Matt Sandell
- Born: Matthew Sandell 20 February 1995 (age 30) Wellington, NSW, Australia
- Height: 1.87 m (6 ft 1+1⁄2 in)
- Weight: 112 kg (17 st 9 lb; 247 lb)
- School: St Joseph's College, Hunters Hill

Rugby union career
- Position: Prop

Senior career
- Years: Team / Apps / (Points)
- 2014–pres.: Sydney University / 17 / (20)
- 2014–15: Sydney Stars / 5 / (0)
- 2018: Sydney Rays / 4 / (0)
- 2018–pres.: San Diego Legion / 0 / (0)
- Correct as of 14 October 2018

Super Rugby
- Years: Team / Apps / (Points)
- 2015–18: NSW Waratahs / 0 / (0)

International career
- Years: Team / Apps / (Points)
- 2012–13: Australian Schoolboys
- 2014–15: Australia U20 / 3 / (5)

= Matt Sandell =

Australian rugby union player

Matthew Sandell (born 20 February 1995) is an Australian rugby union football player. He is currently contracted with the San Diego Legion team in the United States. Sandell previously played for the Sydney Rays and Sydney Stars and was a squad member of the New South Wales Waratahs. His usual position is tighthead prop.

Sandell was born in Wellington, New South Wales, and spent his early years in Mudgee. He later attended St Joseph's College, Hunters Hill where he played in the 1st XV rugby team from 2011 to 2013 as tight-head prop. He was selected for the Australian Schoolboys side in 2012 and 2013, winning the Trans-Tasman Shield in New Zealand in 2012, and touring with the team to Europe in 2013.
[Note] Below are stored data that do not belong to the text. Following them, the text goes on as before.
-- ==== Sys2Proof/Laws/Release.lean ====
section
/-! SUPPORT. A release of claims (R39, R77, R82, R83), said once: what it makes of the zones, trains and switches, for one
claim, for the stack of a setting, and for the routes that leave the table. -/

namespace Sys2Proof.Machine

/-! ### Releases one after the other -/

theorem Part.holdsOn_store {p q : Part} (h : q.store = p.store) (gone : List (TrainId × Claim)) (i : SwitchId) :
    q.holdsOn gone i = p.holdsOn gone i := by
  unfold Part.holdsOn Part.switchOf; rw [h]

theorem Part.holdsOn_append (p : Part) (g k : List (TrainId × Claim)) (i : SwitchId) :
    p.holdsOn (g ++ k) i = p.holdsOn g i + p.holdsOn k i := List.countP_append

theorem flanksOn_append (g k : List (TrainId × Claim)) (w : ZoneId) : flanksOn (g ++ k) w = flanksOn g w + flanksOn k w :=
  List.countP_append

theorem Part.freedBy_append (p : Part) (g k : List (TrainId × Claim)) (w : ZoneId) :
    p.freedBy (g ++ k) w = (p.freedBy g w || p.freedBy k w) := by
  simp only [Part.freedBy, List.any_append, Bool.and_or_distrib_left]

/-- What is freed depends on the zone's state and occupant alone. -/
theorem Part.freedBy_congr {p q : Part} {w : ZoneId} (hs : (q.zone w).state = (p.zone w).state)
    (ho : (q.zone w).occupant = (p.zone w).occupant) (g : List (TrainId × Claim)) : q.freedBy g w = p.freedBy g w := by
  simp only [Part.freedBy, hs, ho]

/-- Where every zone, train and switch stands, nothing has been released. -/
theorem Part.ClaimsFreed.of_same {p q : Part} (hz : ∀ w, q.zone w = p.zone w) (ht : ∀ x, q.train x = p.train x)
    (hs : ∀ i, q.switch i = p.switch i) : p.ClaimsFreed q [] where
  zones w := by simp [Part.freedBy, flanksOn, hz w]
  trains x := by simp [Part.freedBy, ht x]
  switches i := by simp [Part.holdsOn, hs i]

/-- Where the tracking blocks and the switches stand, nothing has been released. -/
theorem Part.ClaimsFreed.of_eq {p q : Part} (ht : q.trk = p.trk) (hs : q.rs.switches = p.rs.switches) :
    p.ClaimsFreed q [] :=
  .of_same (fun w => by simp only [Part.zone, ht]) (fun x => by simp only [Part.train, ht])
    (fun i => by simp only [Part.switch, hs])

theorem Part.ClaimsFreed.refl (p : Part) : p.ClaimsFreed p [] := .of_eq rfl rfl

/-- A zone that a release has freed is FREE, and no later release frees it again. -/
theorem Part.ClaimsFreed.freed {p q : Part} {g : List (TrainId × Claim)} (h : p.ClaimsFreed q g) (k : List (TrainId × Claim))
    (w : ZoneId) : q.freedBy k w = (!p.freedBy g w && p.freedBy k w) := by
  by_cases hf : p.freedBy g w = true
  · have hz : (q.zone w).state = .free := by rw [h.zones w, if_pos hf]
    rw [hf, show q.freedBy k w = false by unfold Part.freedBy; rw [hz]; rfl]
    rfl
  · have hz := h.zones w
    rw [if_neg hf] at hz
    rw [Part.freedBy_congr (p := p) (by rw [hz]) (by rw [hz])]
    simp [hf]

/-- One release after another is the release of both. -/
theorem Part.ClaimsFreed.trans {p q r : Part} {g k : List (TrainId × Claim)} (h : p.ClaimsFreed q g)
    (h' : q.ClaimsFreed r k) (hst : q.store = p.store) : p.ClaimsFreed r (g ++ k) where
  zones w := by
    have hq := h.zones w
    rw [h'.zones w, h.freed, Part.freedBy_append, flanksOn_append, Nat.sub_add_eq]
    by_cases hg : p.freedBy g w = true
    · rw [if_pos hg] at hq; simp only [hg, hq, Bool.not_true, Bool.false_and, Bool.true_or, if_true, Bool.false_eq_true,
        if_false]
    · rw [if_neg hg] at hq; simp only [Bool.not_eq_true] at hg
      by_cases hk : p.freedBy k w = true
      · simp only [hg, hk, hq, Bool.not_false, Bool.and_self, Bool.or_true, if_true]
      · simp only [Bool.not_eq_true] at hk
        simp only [hg, hk, hq, Bool.not_false, Bool.and_false, Bool.or_self, Bool.false_eq_true, if_false]
  trains x := by
    have hocc : ∀ w, (q.freedBy k w && (q.zone w).occupant == some x) =
        (!p.freedBy g w && (p.freedBy k w && (p.zone w).occupant == some x)) := by
      intro w
      rw [h.freed]
      by_cases hg : p.freedBy g w = true
      · simp [hg]
      · have hz := h.zones w
        rw [if_neg hg] at hz
        have ho : (q.zone w).occupant = (p.zone w).occupant := by rw [hz]
        rw [ho, Bool.and_assoc]
    have hany : allZones.any (fun w => p.freedBy (g ++ k) w && (p.zone w).occupant == some x) =
        (allZones.any (fun w => p.freedBy g w && (p.zone w).occupant == some x) ||
          allZones.any (fun w => q.freedBy k w && (q.zone w).occupant == some x)) := by
      rw [Bool.eq_iff_iff]
      simp only [Bool.or_eq_true, List.any_eq_true, hocc, Part.freedBy_append]
      constructor
      · rintro ⟨w, hw, hx⟩
        by_cases hg : p.freedBy g w = true
        · left; exact ⟨w, hw, by simpa [hg] using hx⟩
        · right; exact ⟨w, hw, by simpa [hg] using hx⟩
      · rintro (⟨w, hw, hx⟩ | ⟨w, hw, hx⟩)
        · exact ⟨w, hw, by revert hx; cases p.freedBy g w <;> simp⟩
        · exact ⟨w, hw, by revert hx; cases p.freedBy g w <;> simp⟩
    rw [h'.trains x, h.trains x, hany]
    cases allZones.any (fun w => p.freedBy g w && (p.zone w).occupant == some x) <;>
      cases allZones.any (fun w => q.freedBy k w && (q.zone w).occupant == some x) <;> rfl
  switches i := by
    rw [h'.switches i, h.switches i, Part.holdsOn_store hst, Part.holdsOn_append, Nat.sub_add_eq]
    simp only [SwitchDyn.mk.injEq, true_and]
    generalize p.holdsOn g i = a
    generalize p.holdsOn k i = b
    generalize (p.switch i).holders = n
    cases (p.switch i).lockLost
    · rfl
    · rw [Bool.eq_iff_iff]
      simp only [Bool.true_and, Bool.and_eq_true, Bool.or_eq_true, beq_iff_eq, decide_eq_true_eq]
      omega

/-- The order of the claims released does not matter. -/
theorem Part.ClaimsFreed.perm {p q : Part} {g k : List (TrainId × Claim)} (h : p.ClaimsFreed q g) (hp : g.Perm k) :
    p.ClaimsFreed q k := by
  have hf : ∀ w, p.freedBy k w = p.freedBy g w := fun w => by
    unfold Part.freedBy; rw [hp.any_eq]
  have hl : ∀ w, flanksOn k w = flanksOn g w := fun w => (hp.countP_eq _).symm
  have hh : ∀ i, p.holdsOn k i = p.holdsOn g i := fun i => (hp.countP_eq _).symm
  refine ⟨fun w => ?_, fun x => ?_, fun i => ?_⟩
  · rw [hf, hl]; exact h.zones w
  · rw [h.trains x]; simp only [hf]
  · rw [hh]; exact h.switches i

/-- A change of neither zones, trains nor switches before a release. -/
theorem Part.ClaimsFreed.after {p q r : Part} {g : List (TrainId × Claim)} (ht : q.trk = p.trk)
    (hs : q.rs.switches = p.rs.switches) (hst : q.store = p.store) (h : q.ClaimsFreed r g) : p.ClaimsFreed r g :=
  (Part.ClaimsFreed.of_eq ht hs).trans h hst

/-- A change of neither zones, trains nor switches after a release. -/
theorem Part.ClaimsFreed.before {p q r : Part} {g : List (TrainId × Claim)} (h : p.ClaimsFreed q g) (ht : r.trk = q.trk)
    (hs : r.rs.switches = q.rs.switches) (hst : q.store = p.store) : p.ClaimsFreed r g := by
  have := h.trans (Part.ClaimsFreed.of_eq ht hs) hst
  rwa [List.append_nil] at this

/-- A change of a train's state before a release is one after it. -/
theorem Part.ClaimsFreed.withState {p q : Part} {g : List (TrainId × Claim)} (h : p.ClaimsFreed q g) (x : TrainId)
    (st : TrainState) :
    (p.modTrain x (fun r => { r with state := st })).ClaimsFreed (q.modTrain x (fun r => { r with state := st })) g where
  zones := h.zones
  trains y := by
    have hy := h.trains y
    simp only [Part.modTrain_train]
    by_cases hx : y = x
    · subst hx; rw [if_pos rfl, if_pos rfl, hy]; rfl
    · rw [if_neg hx, if_neg hx]; exact hy
  switches := h.switches

/-- Releases in a fold. -/
theorem Part.ClaimsFreed.foldl {α : Type} (f : Ev → α → Ev) (c : α → List (TrainId × Claim))
    (h : ∀ (e : Ev) (a : α), e.p.ClaimsFreed (f e a).p (c a)) (hst : ∀ e a, (f e a).p.store = e.p.store) (l : List α) (e : Ev) :
    e.p.ClaimsFreed (l.foldl f e).p (l.flatMap c) := by
  induction l generalizing e with
  | nil => exact .refl _
  | cons a l ih =>
    rw [List.foldl_cons, List.flatMap_cons]
    exact (h e a).trans (ih _) (hst e a)

/-! ### One claim -/

/-- The release of a RESERVE (R39). -/
theorem Ev.releaseReserve_freed (e : Ev) (r : ZoneId) (x : TrainId) :
    e.p.ClaimsFreed (e.releaseReserve r x).p [(x, .reserve r)] := by
  have hone : ∀ w, e.p.freedBy [(x, .reserve r)] w =
      decide (w = r ∧ (e.p.zone r).state = .reserved ∧ (e.p.zone r).occupant = some x) := by
    intro w
    rw [Bool.eq_iff_iff]
    simp only [Part.freedBy, List.any_cons, List.any_nil, Bool.or_false, Bool.and_eq_true, beq_iff_eq, Claim.reserve.injEq,
      decide_eq_true_eq]
    constructor
    · rintro ⟨h1, h2, h3⟩; subst h2; exact ⟨rfl, h1, h3⟩
    · rintro ⟨h1, h2, h3⟩; subst h1; exact ⟨h2, rfl, h3⟩
  unfold Ev.releaseReserve
  split
  · rename_i hr
    refine ⟨fun w => ?_, fun y => ?_, fun i => ?_⟩
    · simp only [hone, hr, and_self, and_true, decide_eq_true_eq, flanksOn, List.countP_cons, List.countP_nil]
      simp only [Ev.modTrain_p, Ev.modZone_p, Ev.setZone_p, Part.modTrain_zone, Part.modZone_zone]
      by_cases hw : w = r
      · subst hw
        simp [ZoneDyn.cleared, ZoneDyn.reset, hr.1]
      · simp [hw]
    · have hany : allZones.any (fun w => e.p.freedBy [(x, .reserve r)] w && (e.p.zone w).occupant == some y) =
          decide (y = x) := by
        rw [Bool.eq_iff_iff]
        simp only [List.any_eq_true, hone, hr, and_self, and_true, Bool.and_eq_true, decide_eq_true_eq, beq_iff_eq]
        constructor
        · rintro ⟨w, _, h1, h2⟩; subst h1; rw [hr.2] at h2; exact (Option.some.inj h2).symm
        · rintro rfl; exact ⟨r, List.mem_finRange r, rfl, hr.2⟩
      rw [hany]
      simp only [Ev.modTrain_p, Ev.modZone_p, Ev.setZone_p, Part.modTrain_train, Part.modZone_train, decide_eq_true_eq]
      by_cases hy : y = x
      · subst hy; simp
      · simp [hy]
    · simp [Part.holdsOn, Part.switch]
  · rename_i hr
    have hno : ∀ w, e.p.freedBy [(x, .reserve r)] w = false := fun w => by
      rw [hone w]; exact decide_eq_false (fun h => hr h.2)
    refine ⟨fun w => ?_, fun y => ?_, fun i => ?_⟩
    · simp [hno, flanksOn]
    · simp [hno]
    · simp [Part.holdsOn]

theorem Ev.dropFlank_freed (e : Ev) (z : ZoneId) (x : TrainId) : e.p.ClaimsFreed (e.dropFlank z).p [(x, .flank z)] where
  zones w := by
    simp only [Part.freedBy, flanksOn, Ev.dropFlank, Ev.woken_p, Ev.modZone_p, Part.modZone_zone]
    by_cases hw : w = z
    · subst hw; simp
    · simp [hw, Ne.symm hw]
  trains y := by simp [Part.freedBy, Ev.dropFlank]
  switches i := by simp [Part.holdsOn, Part.switch, Ev.dropFlank]

theorem Ev.dropHolder_freed (e : Ev) (n : NodeId) (pos : Branch) (x : TrainId) :
    e.p.ClaimsFreed (e.dropHolder n).p [(x, .switch n pos)] := by
  unfold Ev.dropHolder
  split
  · rename_i hn
    refine ⟨fun w => ?_, fun y => ?_, fun i => ?_⟩
    · simp [Part.freedBy, flanksOn]
    · simp [Part.freedBy]
    · simp [Part.holdsOn, hn]
  · rename_i j hj
    refine ⟨fun w => ?_, fun y => ?_, fun i => ?_⟩
    · simp [Part.freedBy, flanksOn]
    · simp [Part.freedBy]
    · simp only [Part.holdsOn, List.countP_cons, List.countP_nil, hj, Ev.woken_p, Ev.mod, Part.modSwitch_switch]
      by_cases hi : i = j
      · subst hi; simp
      · have : (some j == some i) = false := by simpa using fun h => hi h.symm
        simp [hi, this]

/-- The release of one claim (R77). -/
theorem Ev.releaseClaim_freed (x : TrainId) (e : Ev) (c : Claim) : e.p.ClaimsFreed (e.releaseClaim x c).p [(x, c)] := by
  cases c with
  | reserve r => exact e.releaseReserve_freed r x
  | flank z => exact e.dropFlank_freed z x
  | switch n pos => exact e.dropHolder_freed n pos x

theorem Ev.releaseClaims_freed (x : TrainId) (l : List Claim) (e : Ev) :
    e.p.ClaimsFreed (l.foldl (Ev.releaseClaim x) e).p (l.map (fun c => (x, c))) := by
  have h := Part.ClaimsFreed.foldl (Ev.releaseClaim x) (fun c => [(x, c)]) (Ev.releaseClaim_freed x)
    (fun e c => Part.outer_store (Ev.releaseClaim_outer x e c)) l e
  rwa [← List.map_eq_flatMap] at h

/-! ### Unwinding and the removal of routes -/

/-- Unwinding releases the claims of the setting (R77). -/
theorem Ev.unwind_freed (e : Ev) : e.p.ClaimsFreed e.unwind.p e.p.stacked := by
  unfold Ev.unwind Part.stacked
  cases h : e.p.rs.setting with
  | none => exact .refl _
  | some s =>
    exact (Ev.releaseClaims_freed s.train e.p.rs.stack e).before rfl rfl
      (Part.outer_store (Ev.foldl_outer _ (Ev.releaseClaim_outer s.train) _ _))

/-- The release of a route releases its claims (R82, R83). -/
theorem Ev.releaseRoute_freed (e : Ev) (r : ActiveRoute) : e.p.ClaimsFreed (e.releaseRoute r).p r.claims := by
  have hs := Part.outer_store (Ev.foldl_outer _ (Ev.releaseClaim_outer r.train) r.locks.reverse e)
  have h := (Ev.releaseClaims_freed r.train r.locks.reverse e).trans
    (Ev.releaseReserve_freed (r.locks.reverse.foldl (Ev.releaseClaim r.train) e) r.succ r.train) hs
  refine (h.before (r := (e.releaseRoute r).p) rfl rfl ?_).perm ?_
  · exact (Part.outer_store (Ev.releaseReserve_outer _ _ _)).trans hs
  · refine List.perm_append_comm.trans ?_
    exact List.Perm.cons _ (List.Perm.map _ (List.reverse_perm _))

/-- The removal of routes releases their claims (R82, R83). -/
theorem Ev.removeRoutes_freed (e : Ev) (sel : ActiveRoute → Bool) :
    e.p.ClaimsFreed (e.removeRoutes sel).p ((e.p.rs.routes.filter sel).flatMap ActiveRoute.claims) := by
  unfold Ev.removeRoutes
  generalize e.p.rs.routes.filter sel = l
  refine Part.ClaimsFreed.after (q := (e.mod _).p) rfl rfl rfl
    (Part.ClaimsFreed.foldl Ev.releaseRoute ActiveRoute.claims Ev.releaseRoute_freed
      (fun e r => Part.outer_store (Ev.releaseRoute_outer e r)) l _)

/-- The claims of routes picked in two turns are those of the routes that either turn picks. -/
theorem claims_twice_perm (l : List ActiveRoute) (f g : ActiveRoute → Bool) :
    ((l.filter f).flatMap ActiveRoute.claims ++ ((l.filter (fun r => !f r)).filter g).flatMap ActiveRoute.claims).Perm
      ((l.filter (fun r => f r || g r)).flatMap ActiveRoute.claims) := by
  rw [← List.flatMap_append]
  refine List.Perm.flatMap_right _ ?_
  have h := List.filter_append_perm f (l.filter (fun r => f r || g r))
  rw [List.filter_filter, List.filter_filter] at h
  rw [List.filter_filter]
  convert h using 3
  · funext r; cases f r <;> simp
  · funext r; cases f r <;> simp

end Sys2Proof.Machine
end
After joining the Sydney University rugby club and making his debut in the Shute Shield, Sandell was selected to represent Australia at the 2014 IRB Junior World Championship hosted by New Zealand. Later that year he was chosen in the Sydney Stars squad to compete in the inaugural National Rugby Championship.